И тем не менее в первые же месяцы московской жизни он проторил дорожку в юмористические журналы («Будильник», «Мирской толк», «Зритель»), с удивлением обнаружив, что их подростковое зубоскальство, пересмешничание, шутки, отшлифованные домашним рукописным журналом «Заика», легко конвертируются в пятаки и гривенники. Именно Александр подтолкнул Антона присылать в журналы сценки, зарисовки, подписи к рисункам, тексты для раздела «Почта»: «Анекдоты твои пойдут. Сегодня отправлю в „Будильник“ по почте две твоих остроты. <…> Присылай более коротеньких и острых. Длинные бесцветны», – тормошил он младшего брата (ноябрь 1877). Литературная работа была для обоих не чем иным, как заработком, подобным переписыванию бумаг, черчению и репетиторству.
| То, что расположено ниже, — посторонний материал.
-- ==== Sys2Proof/Certificates/Slice0/Obligations.lean ====
section
/-! DEFINITION. The statements for the provers: what the commands do, taken from the rules of the spec, chapter by chapter. -/
namespace Sys2Proof.Machine
open Sys2Proof

/-! ### Ray synthesis (R63–R95) -/

/-- The events that a core's queue and its pending events hold, oldest first. -/
def State.events (s : State) (c : Nat) : List Ev := (s.stw c).evq ++ (s.stw c).held

/-- The rays that a hamlet's unit has still to deal, from its position on, in the order of R63: work, band index, tile, line, column. -/
def State.ahead (s : State) (h : Nat) : Nat := match s.span h with
  | some sp => match s.synWork sp.work with
    | some w => spanSize (s.workSpan w h) - sp.pos
    | none => 0
  | none => 0

end Sys2Proof.Machine

open Sys2Proof Sys2Proof.Machine in
/-- R63–R66, R161. Dealing rays.
Completion: on conditions on the state and the operands alone, each of these answers a next state that has its own effect: rissue, rmapFault,
issueWfault, tileBandComplete. -/
def Obligations.RayIssueDealsAndRetires : Prop :=
  (∀ (s : State) (e sl d p wk : Nat) (w : SynWork) (sp : SpanSt), let t := Thr.eng e sl; let th := s.th t
    Issues s t ⟨(List.range 8).map (d + ·), []⟩ → d % 8 = 0 → d < 64 → p < 8 → s.thrWork (e * 4 + sl) = some wk → s.on R.SYN_CTL_ENABLE = true →
    s.synWork wk = some w → s.span (e / 16) = some sp → sp.work = wk → w.abandoned = false →
    ∃ u, exec (.rissue t d p) s = .next u ∧ (u.th t).pc = th.pc + 8 ∧ (u.th t).s = th.s ∧ (u.th t).batch.length ≤ 64 ∧
      (∀ n, n ≠ 0 → n < 8 → (u.th t).pr false n = if n = p then 2 ^ (u.th t).batch.length - 1 else th.pr false n) ∧
      (∀ n l, l < 64 → (n < d ∨ d + 8 ≤ n) → (u.th t).vw n l = th.vw n l) ∧
      (∀ n l, l < 64 → d ≤ n → n < d + 8 → (u.th t).batch.length ≤ l → (u.th t).vw n l = 0) ∧
      (∀ l r, (u.th t).batch[l]? = some r → r.lane = l ∧ (u.th t).vw (d + 6) l = BitVec.ofNat 32 r.addr ∧
        (u.th t).vw (d + 5) l = BitVec.ofNat 32 (r.col % 8192 + r.line % 4096 * 65536)) ∧
      (∀ r ∈ (u.th t).batch, ∀ q ∈ (u.th t).batch, r.line / 64 = q.line / 64) ∧
      (∀ i tl y x r c, s.frontPixel (e / 16) = some (wk, w, i, tl, y, x) → s.rayKind w.level tl x y = .deal r c →
        (u.th t).batch.head? = some ⟨0, tl, y, x, s.targetAddr w tl y x⟩ ∧ (u.th t).band = BitVec.ofNat 32 (w.band.getD i) ∧
        ∀ j, j < 8 → (u.th t).vw (d + j) 0 = BitVec.ofNat 32 ((rayWords ⟨0, tl, y, x, s.targetAddr w tl y x⟩ r c).getD j 0)) ∧
      ((u.th t).batch = [] → ∃ w', u.synWork wk = some w' ∧ bitAt w'.exhausted (e / 16) = true) ∧
      (∀ k, k ≠ thrKey t → u.thr k = s.thr k)) ∧
  (∀ (s : State) (e sl d p : Nat), let t := Thr.eng e sl; let th := s.th t
    Issues s t ⟨(List.range 8).map (d + ·), []⟩ → d % 8 = 0 → d < 64 → s.thrWork (e * 4 + sl) = none →
    ∃ u, exec (.rissue t d p) s = .next u ∧ OnlyThread s u t ∧ (u.th t).pc = th.pc + 8 ∧ (u.th t).batch = [] ∧ (u.th t).band = 0xFFFFFFFF ∧
      ∀ n l, l < 64 → (u.th t).vw n l = if d ≤ n ∧ n < d + 8 then 0 else th.vw n l) ∧
  (∀ (s : State) (h wk t y x plane va : Nat) (w : SynWork) (i : Nat) (er : AccErr), h < 16 → s.frontPixel h = some (wk, w, i, t, y, x) →
    s.rayKind w.level t x y = .failed plane va er →
    ∃ u, exec (.rmapFault h) s = .next u ∧ (∀ sp, s.span h = some sp → ∃ sp', u.span h = some sp' ∧ sp'.pos = sp.pos + 1 ∧ sp'.work = sp.work) ∧
      u.synWork wk = some (w.addWritten t y 1) ∧
      (∀ sp, s.span h = some sp → (if plane = 0 then sp.failCls else sp.failRes) ≠ some (va / 256) →
        u.get (R.SYN_HCNT_COUNT h 6) = (s.get (R.SYN_HCNT_COUNT h 6) + 1) % 2 ^ 32 ∧ u.get (causeFld Irq.SYN_RMAP_FAULT) = 1) ∧
      (∀ k, u.thr k = s.thr k)) ∧
  (∀ (s : State) (h wk t y x : Nat) (w : SynWork) (i : Nat), h < 16 → s.frontPixel h = some (wk, w, i, t, y, x) →
    s.selfWriteFails wk t y x = true → (∀ r c, s.rayKind w.level t x y ≠ .deal r c) →
    ∃ u, exec (.issueWfault h) s = .next u ∧ (∀ sp, s.span h = some sp → ∃ sp', u.span h = some sp' ∧ sp'.pos = sp.pos + 1 ∧ sp'.work = sp.work) ∧
      u.synWork wk = some (w.addWritten t y 1) ∧ u.get (R.SYN_HCNT_COUNT h 7) = (s.get (R.SYN_HCNT_COUNT h 7) + 1) % 2 ^ 32 ∧ u.syn.sums = s.syn.sums) ∧
  (∀ (s : State) (wk tile band : Nat) (w : SynWork), s.synWork wk = some w → (s.workBands w).contains band = true → s.tileOn tile = true → tile < 64 →
    w.complete.contains (tile * 64 + band) = false → w.abandoned = false → s.bandWritten w tile band = true →
    ∃ u, exec (.tileBandComplete wk tile band) s = .next u ∧ u.synWork wk = some { w with complete := w.complete ++ [tile * 64 + band] } ∧
      (∀ b, w.band = some b → b % s.ringDepth < 64 → u.readyFlag tile (b % s.ringDepth) = true) ∧
      (w.band = none → s.workComplete { w with complete := w.complete ++ [tile * 64 + band] } = false →
        u = s.setSynWork wk { w with complete := w.complete ++ [tile * 64 + band] }) ∧ u.aq = s.aq ∧ u.mem = s.mem)

open Sys2Proof Sys2Proof.Machine in
/-- R69, R70, R75–R81, R157–R160. The sampler's instructions.
Completion: on conditions on the state and the operands alone, each of these answers a next state that has its own effect: sweep, sample, dhint. -/
def Obligations.SamplingInstructions : Prop :=
  ∀ (s : State) (e sl : Nat) (f : FmtX), let t := Thr.eng e sl; let th := s.th t; let k := thrKey t
    let en := s.sampEnv k f; let tag := s.launchTag k
    let sw := sampLanes (fun a l => if tag.2 then Samp.camLane a en tag.1 (th.laneRay f l) else Samp.sweepLane a en tag.1 (th.laneRay f l))
      (th.lanesX f) ⟨s, [], [], none⟩
    let sa := sampLanes (fun a l => Samp.sampleLane a en f (th.laneRay f l)) (th.lanesX f) ⟨s, [], [], none⟩
    let kept := fun (u : State) => (u.th t).s = th.s ∧ (u.th t).p = th.p ∧ (u.th t).state = th.state ∧ (u.th t).batch = th.batch ∧ ∀ o, o ≠ k → u.thr o = s.thr o
    (Issues s t (touchX f 1) → legalX false f 0 = true →
      (s.on R.SYN_CTL_ENABLE = false → exec (.sweep t f) s = .next s) ∧
      (s.on R.SYN_CTL_ENABLE = true → anyNeed sw.2 = false →
        ∃ u, exec (.sweep t f) s = .next u ∧ (u.th t).pc = th.pc + 8 ∧ kept u ∧
          (∀ n l, l < 64 → (n ≠ f.d ∨ bitAt (s.mask t f.pred f.neg) l = false) → (u.th t).vw n l = th.vw n l) ∧
          (∀ x ∈ sw.2, (u.th t).vw f.d x.1 = BitVec.ofNat 32 (match x.2 with
            | .val v => v
            | _ => ray30 tag.1 s.bkgnd))) ∧
      (s.on R.SYN_CTL_ENABLE = true → anyNeed sw.2 = true →
        ∃ u, exec (.sweep t f) s = .next u ∧ (u.th t).pc = th.pc ∧ (u.th t).v = th.v ∧ kept u ∧ (u.th t).wait = .caddy)) ∧
    (Issues s t (touchX f 5) → legalX false f 1 = true →
      (s.on R.SYN_CTL_ENABLE = false → exec (.sample t f) s = .next s) ∧
      (s.on R.SYN_CTL_ENABLE = true → anyNeed sa.2 = false →
        ∃ u, exec (.sample t f) s = .next u ∧ (u.th t).pc = th.pc + 8 ∧ kept u ∧
          (∀ n l, l < 64 → (n < f.d ∨ f.d + 5 ≤ n ∨ bitAt (s.mask t f.pred f.neg) l = false) → (u.th t).vw n l = th.vw n l) ∧
          (∀ x ∈ sa.2, match x.2 with
            | .val (c, z) => (∀ i, i < 4 → (u.th t).vw (f.d + i) x.1 = BitVec.ofNat 32 (c.getD i 0)) ∧ (u.th t).vw (f.d + 4) x.1 = BitVec.ofNat 32 z
            | _ => (∀ i, i < 4 → (u.th t).vw (f.d + i) x.1 = 0) ∧ (u.th t).vw (f.d + 4) x.1 = BitVec.ofNat 32 f32.qnan)) ∧
      (s.on R.SYN_CTL_ENABLE = true → anyNeed sa.2 = true →
        ∃ u, exec (.sample t f) s = .next u ∧ (u.th t).pc = th.pc ∧ (u.th t).v = th.v ∧ kept u ∧ (u.th t).wait = .caddy)) ∧
    (Issues s t (touchX f 0) → legalX false f 2 = true →
      ∃ u, exec (.dhint t f) s = .next u ∧ (u.th t).pc = th.pc + 8 ∧ (u.th t).v = th.v ∧ kept u ∧ (s.on R.SYN_CTL_ENABLE = false → Passed s u t))

open Sys2Proof Sys2Proof.Machine in
/-- R55, R57, R68–R74. Caddy.
Completion: on conditions on the state and the operands alone, each of these answers a next state that has its own effect: firstTouch,
stripDecoded, caddyInvAll, caddyInvStream, caddyInvComplete. -/
def Obligations.CaddyFillsAndInvalidates : Prop :=
  (∀ (s : State) (h : Nat) (f : CFill) (p : Nat × Nat × Nat) (eb bs : List Byte), h < 16 →
    (s.caddy h).fills.find? (fun f => match f.tag.payload with
      | some p => !(s.caddy h).indexed.contains p
      | none => false) = some f → f.tag.payload = some p → s.vread f.ctx f.src .read 32 = .ok eb → s.payload f.ctx (ResEntry.ofBytes eb) = .ok bs →
    ((s.slotCrc p.1 = false ∨ crc32c bs = (ResEntry.ofBytes eb).pcrc) →
      (if (ResEntry.ofBytes eb).code = 0 then jxsCheck bs f.width f.height else kpkCheck bs f.tag.isDep f.width f.height) = none →
      ∃ u, exec (.firstTouch h) s = .next u ∧ u.caddy h = { s.caddy h with indexed := (s.caddy h).indexed ++ [p] } ∧
        (∀ o, o ≠ h → u.caddy o = s.caddy o) ∧ u = { s with syn := { s.syn with caddy := u.syn.caddy } }) ∧
    (s.slotCrc p.1 = true → crc32c bs ≠ (ResEntry.ofBytes eb).pcrc →
      ∃ u, exec (.firstTouch h) s = .next u ∧ (∀ l ∈ (u.caddy h).lines, l.tag.payload ≠ some p) ∧ (∀ x ∈ (u.caddy h).fills, x.tag.payload ≠ some p) ∧
        (∀ o, o ≠ h → u.caddy o = s.caddy o) ∧
        ∀ key, (u.thr key).v = (s.thr key).v ∧ (u.thr key).pc = (s.thr key).pc ∧ (u.thr key).state = (s.thr key).state)) ∧
  (∀ (s : State) (h i : Nat) (f : CFill) (data : List Byte), h < 16 → (s.caddy h).fills[i]? = some f →
    (match f.tag.payload with
      | some p => (s.caddy h).indexed.contains p = true ∧ ∃ eb bs, s.vread f.ctx f.src .read 32 = .ok eb ∧ s.payload f.ctx (ResEntry.ofBytes eb) = .ok bs ∧
          stripBytes (ResEntry.ofBytes eb) bs f.tag.isDep f.width f.height f.tag.strip = .ok data
      | none => s.camStrip f f.height f.src = .ok data) → s.fillKeep h f.tag ≠ none →
    ∃ u, exec (.stripDecoded h i) s = .next u ∧ ((u.caddy h).find f.tag).map (·.data) = some data ∧ (∀ x ∈ (u.caddy h).fills, x.tag ≠ f.tag) ∧
      (f.tag.payload ≠ none → u.get (R.SYN_HCNT_COUNT h 3) = (s.get (R.SYN_HCNT_COUNT h 3) + 1) % 2 ^ 32) ∧
      (∀ o, o ≠ h → u.caddy o = s.caddy o) ∧
      (∀ key, key / 64 ≠ h → u.thr key = s.thr key) ∧
      (∀ key ∈ hamletKeys h, (s.thr key).wait ≠ .caddy → u.thr key = s.thr key) ∧
      (∀ key ∈ hamletKeys h, (s.thr key).wait = .caddy → (s.thr key).want.contains f.tag = true →
        let w := (s.thr key).want.filter (fun x => decide (x ≠ f.tag))
        u.thr key = { s.thr key with got := (s.thr key).got ++ [(f.tag, data)], want := w, wait := if w = [] then .none else .caddy })) ∧
  (∀ (s : State), ∃ u, exec .caddyInvAll s = .next u ∧ u.syn.invs = s.syn.invs ++ [none] ∧ u.get R.SYN_STAT_INV_BUSY = 1 ∧ u.syn.caddy = s.syn.caddy) ∧
  (∀ (s : State) (n : Nat), n < 16 → ∃ u, exec (.caddyInvStream n) s = .next u ∧ u.syn.invs = s.syn.invs ++ [some n] ∧ u.get R.SYN_STAT_INV_BUSY = 1 ∧
    u.syn.caddy = s.syn.caddy) ∧
  (∀ (s : State) (x : Option Nat) (rest : List (Option Nat)), s.syn.invs = x :: rest → s.fillsDone x = true →
    ∃ u, exec .caddyInvComplete s = .next u ∧ u.syn.invs = rest ∧ u.get R.SYN_STAT_INV_BUSY = b2n (decide (rest ≠ [])) ∧
      (∀ h, h < 16 → (u.caddy h).lines = match x with
        | none => []
        | some n => (s.caddy h).lines.filter (fun l => !l.tag.ofSlot n)) ∧
      (∀ h, h < 16 → (u.caddy h).fills = (s.caddy h).fills) ∧ u.aq = s.aq ∧ u.mem = s.mem)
Однако сам Александр, кажется, быстро почувствовал, что литература не его стезя. В октябре 1878 года, вполне профессионально, уважительно и серьезно разбирая пьесу восемнадцатилетнего Антона «Безотцовщина», двадцатитрехлетний наставник указывает: «В „Безотцовщине“ две сцены обработаны гениально, если хочешь, но в целом она непростительная, хотя и невинная ложь. Невинная, потому что истекает из незамутненной глубины внутреннего миросозерцания. Что твоя драма ложь – ты это и сам чувствовал, хотя и слабо и безотчетно, а между прочим ты на нее затратил столько сил, энергии любви и муки, что другой больше не напишешь. Обработка и драматический талант достойны (у тебя собственно) более крупной деятельности, и более широких рамок». Говоря о другой пьесе «Нашла коса на камень» (не сохранившейся), отмечает, что она «написана превосходным языком и очень характерным для каждого там выведенного лица, но сюжет у тебя очень мелок» (П, 51).
Давая советы начинающему:«…познакомься поближе с литературой, иззубри Лермонтова М.Ю. и признается: – Впрочем, этот совет не особенно весок, я рекомендую тебе только свою школу, в которой я учился и учусь. А из меня в отношении творчества ничего дельного не вышло, потому что время вспышек прошло, а за серьезный труд творчества приняться боязно, – зело несведущ sum» (П, 51).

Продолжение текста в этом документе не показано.